How can I store unlimited amounts of data? By providing unlimited address space. To do this, InfiniBox uses VUA - Virtual User Address space. All objects created on the InfiniBox that are accessible to the user (volumes, snapshots, file systems) are included in this VUA, and the total size of these objects is the current size of the VUA. Addressing is thin and not associated with disks: that is, the VUA size can be much larger than the available disk capacity and is in fact unlimited.



Next, we need to divide this space into parts that we will serve, so it’s easier to work with them.



The entire address space is divided into 6 parts - VU (virtual unit - virtual piece). The address space of each object, such as a volume, is evenly distributed between these parts. The recording goes in blocks of 64kB, and in the process, you can incredibly simply and quickly understand which VU this volume address belongs to (the remainder of LBA / 64kB division, the modulo function, is done very quickly for the minimum number of CPU cycles).

In addition to simplifying work with smaller spaces, VUs are the first level of abstraction from physical disks and the basis for system fault tolerance at the controller level. For example, there are 3 controllers (physical servers), each of which is responsible for the operation and is the main for two VUs, as well as the backup for two other VUs. The controller does not service the VU for which it is a reserve, but at the same time receives metadata and write operations from the other controller for this VU, so that in the event of a failure of the main controller, it immediately picks up all the work with this VU.



In the event of failure of one controller, the other two take over its task - work with its VU.



Addressing, Snapshots, Caching



VUA is a virtual address space available to the user and virtually unlimited. VDA (Virtual Disk Address) is a virtual internal storage space. Its size is strictly determined in advance by the number and capacity of hard drives (minus the parity, metadata, and space for replacing failed drives). The connection between VUA and VDA is organized through a trie (prefix tree). Each entry in the tree is a pointer from user space (VUA) to interior space (VDA). Addressing in the form of a prefix tree allows you to address blocks of any size. That is, when an element of any size (file, serial data stream, object) is added to the disks, it can be addressed with one record in the tree and the tree remains compact.

However, the most important feature of the tree is its high performance when searching and expanding the tree. The search is performed during the read operation, when it is necessary to find the block with the given address on the disk. The extension of the tree occurs during a write operation, when we add new data to disk and must add an address to the tree where it can be found. Performance is extremely important when working with large structures, and the prefix tree allows you to achieve it with a huge margin for the future, for example, in case of an increase in the volume of disks.

What can be said about the relationship between VUA and VDA:

  1. VUA size can far exceed VDA size
  2. VUA has nothing to do with VDA until thin provisioning is written there
  3. More than one VUA can reference one VDA (snapshots / clones)

Thus, the organization of VUA and VDA, the connections between them and the addressing of these connections allow you to implement very fast snapshots and thin provisioning.

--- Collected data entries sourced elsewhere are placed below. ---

/-- An access, a matrix token or a transfer word of a load is in flight (R419); what a full output or a failed token holds
up is not, so that its stall is reported (R426). -/
def workFlies (s : State) (lid : Nat) : Bool :=
  let f := fabricOf s lid
  (f.tiles.zipIdx.any fun (t, i) => t.units.any (accessFlies s.cycle) || matrixFlies t || [25, 26, 27, 28].any (accessWaits s lid i))
    || transferFlies s lid

/-- FABRIC_STALLED (R420, R421): judged once all of the cycle has been done. A cycle without movement that makes the count
4,096 stalls a load that is not complete and has not begun to freeze. -/
def execFabricStalled (lid : Nat) (s : State) : Out :=
  match (tfind s.launches lid).bind (·.fabric) with
  | none => .next s
  | some f =>
    if (f.state = .running || f.state = .draining) && 4095 ≤ f.quiet && !f.moved && !workFlies s lid && !loadDone s lid then
      .next (freezeLoad s lid .fabricStalled (originRegion f) 0 none)
    else .next s

/-- The records' state at the launch point that ends a load is where the next load begins (R403, R404). -/
def nextEntry (s : State) (lid : Nat) : EntryPoint × List Workgroup :=
  let la := launchOf s lid
  let f := fabricOf s lid
  match markedPoint la f with
  | none => (f.entry, f.parked)
  | some e =>
    let frames := la.reserved.map (·.1)
    let ws := (startWgs la lid s.cycle f).zipIdx.map fun (w, i) =>
      { w with frame := if f.entry = .entry then frames.getD i 0 else w.frame }
    (.point e.id, ws.map fun w => extractWg { la with sflags := 0 } f w e.cpc
      (fun l => if (leftOutFrom f).any fun n => n ≤ w.w * imgLanes la + l then .exited else .at_ e) none none)

/-- FABRIC_LOAD_COMPLETE (R238): the next load of the graph begins, in the same region when it is of the same size (it
keeps the region while it waits for its frames, R300);
the launch retires with the last one. -/
def execFabricLoadComplete (lid : Nat) (s : State) : Out :=
  let s0 := s
  let f := fabricOf s lid
  let la := launchOf s lid
  if !(tfind s.launches lid).any (fun la => la.fabric.isSome) || !loadDone s lid then .next s
  else
    match f.tiles.foldlM (fun s t => drainAll s t.core) s with
    | none => .next s
    | some s =>
      let s := setRcstat (traceLoad s lid) (originRegion f) 2 0 0
      match la.plans[f.load + 1]? with
      | none => .next (retireLaunch s lid f.origin (f.first / imgLanes la) 2)
      | some p =>
        let (from_, parked) := nextEntry s lid
        let marked := (markedPoint la f).isSome
        if marked && exitLocked s0 la f then .next s0 else
        match (if marked then exitFails s la f else none) with
        | some a => .next (saveFault s lid a)
        | none =>
          let s := if marked then writeContexts s la f parked else s
          let cutBase := f.cutBase + (cutNodes f).length
          let s := modFabric s lid fun f => { f with frames := [] }
          if p.width ≠ f.width || p.height ≠ f.height then
            .next (modLaunch s lid fun la =>
              { la with
                wantsFabric := some s.cycle
                fabric := some { load := f.load + 1, cutBase := cutBase, width := p.width, height := p.height, entry := from_
                                 parked := parked, first := f.first } })
          else
            let pads := f.tiles.map fun t => { t.pad with queue := [] }
            let g := { buildLoad p (f.load + 1) f.origin f.first cutBase pads with entry := from_, parked := parked }
            let (lo, hi) := poolOf (partOf s la.part).res
            match takeSizes lo hi (g.tiles.map (tileFrame la)) (poolUsed s la.part) with
            | none => .next s0
            | some fr => .next ((streamLoad s lid { g with frames := fr }).getD s)

/-! ### Hops into S-form (R57, R59, R399) -/

/-- Every workgroup of the launch has arrived at the launch point or exited. -/
def allArrived (s : State) (lid : Nat) (la : Launch) : Bool :=
  la.parked ≠ [] && la.nextGang = gangCount la && la.back = [] && la.saved = [] && wgsOf s lid = []
    && !((partOf s la.part).placing.any fun p => p.lid = lid)

/-- The last workgroup has arrived: the first load waits for a rectangle. -/
def beginEntry (s : State) (lid : Nat) : State :=
  let la := launchOf s lid
  if !allArrived s lid la || la.fabric.isSome || la.form = .s then s
  else match graphOf s la (stripCore s la.part) with
    | .ok (x :: _) =>
      let (w, h) := loadHeader x.2.1
      modLaunch s lid fun la =>
        { la with wantsFabric := some s.cycle, fabric := some { width := w, height := h, entry := .point (hopPoint la) } }
    | .waits => s
    | _ => refuseLoad s lid (stripCore s la.part) 0 7

/-- A workgroup's state at a launch point, in T-form (R57, R59); its phase counts on, and its throttle waits to pass
to the launch (R207, R312). -/
def parkedWg (w : Workgroup) (cpc : Word) : Workgroup :=
  let w := if w.strand then toThreads w cpc else
    { w with threads := w.threads.map fun t =>
        { t with paths := t.paths.map fun p => { p with pc := cpc, wait := .none, limit := none } } }
  { w with saving := false, hop := none, pad := { w.pad with busy := [], pairs := [] } }

/-- HOP_INTO_S_ARRIVE (R57): a gathered workgroup writes its state to its frame and frees its core. -/
def execHopIntoSArrive (wid : Nat) (s : State) : Out :=
  match wgOf s wid with
  | none => .next s
  | some w =>
    let la := launchOf s w.lid
    match pointWait w, pendingHop s w with
    | some (pc, _), some h =>
      if h.form ≠ .s || !gathered w pc || !canSave s (wid, w) then .next s
      else match pointAt s w pc w.strand with
        | .ok none | .fails _ | .waits => .next s
        | .ok (some e) =>
          let p := parkedWg w e.cpc
          if !pointHolds w h e || blockLocked s w.frame (frameBytes la) then .next s
          else match contextFails s la (canonicalWg (locations (mapOf la e)) p), drainAll s w.core with
            | _, none => .next s
            | some a, _ => .next (saveFault s w.lid a)
            | none, some s =>
              let s := writeFrame { s with wgs := terase s.wgs wid } la p
              let gang := w.w / gangSize la
              let s := modLaunch s w.lid fun la =>
                { la with
                  parked := la.parked ++ [p]
                  parkedAt := some (la.parkedAt.getD s.cycle)
                  hop := some { h with point := some e.id }
                  hopAt := s.cycle
                  placed := if gangWgs s w.lid gang = [] then terase la.placed gang else la.placed }
              .next (beginEntry s w.lid)
    | _, _ => .next s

Since creating a snapshot is just updating metadata in memory and is a constantly occurring operation while working, in fact this operation does not take any time. Typically, when creating snapshots, classic storage systems stop updating metadata and / or I / O in order to guarantee transaction integrity. This leads to uneven I / O latency. The system in question works differently: nothing stops, and timestamp from the block metadata (64 + 4KB) is used to determine if the operation is in the snapshot. Thus, the system can take hundreds of thousands of shots without slowing down the work,and the performance of a volume with hundreds of snapshots and a volume without snapshots is no different. Since everything is done in memory and these are regular processes, dozens of snapshots per second can be taken on volume groups. This allows you to implement asynchronous replication on snapshots with a difference between copies in seconds or even less and without affecting performance, which is also important.

Let's look at the system as a whole, how the data goes. Operations are received through the ports of all three controllers (servers). Port drivers work in User space, which allows you to simply restart them if any combination of events on the ports suspends the driver. In classical implementations, this is done in the kernel and the problem is solved by restarting the entire controller.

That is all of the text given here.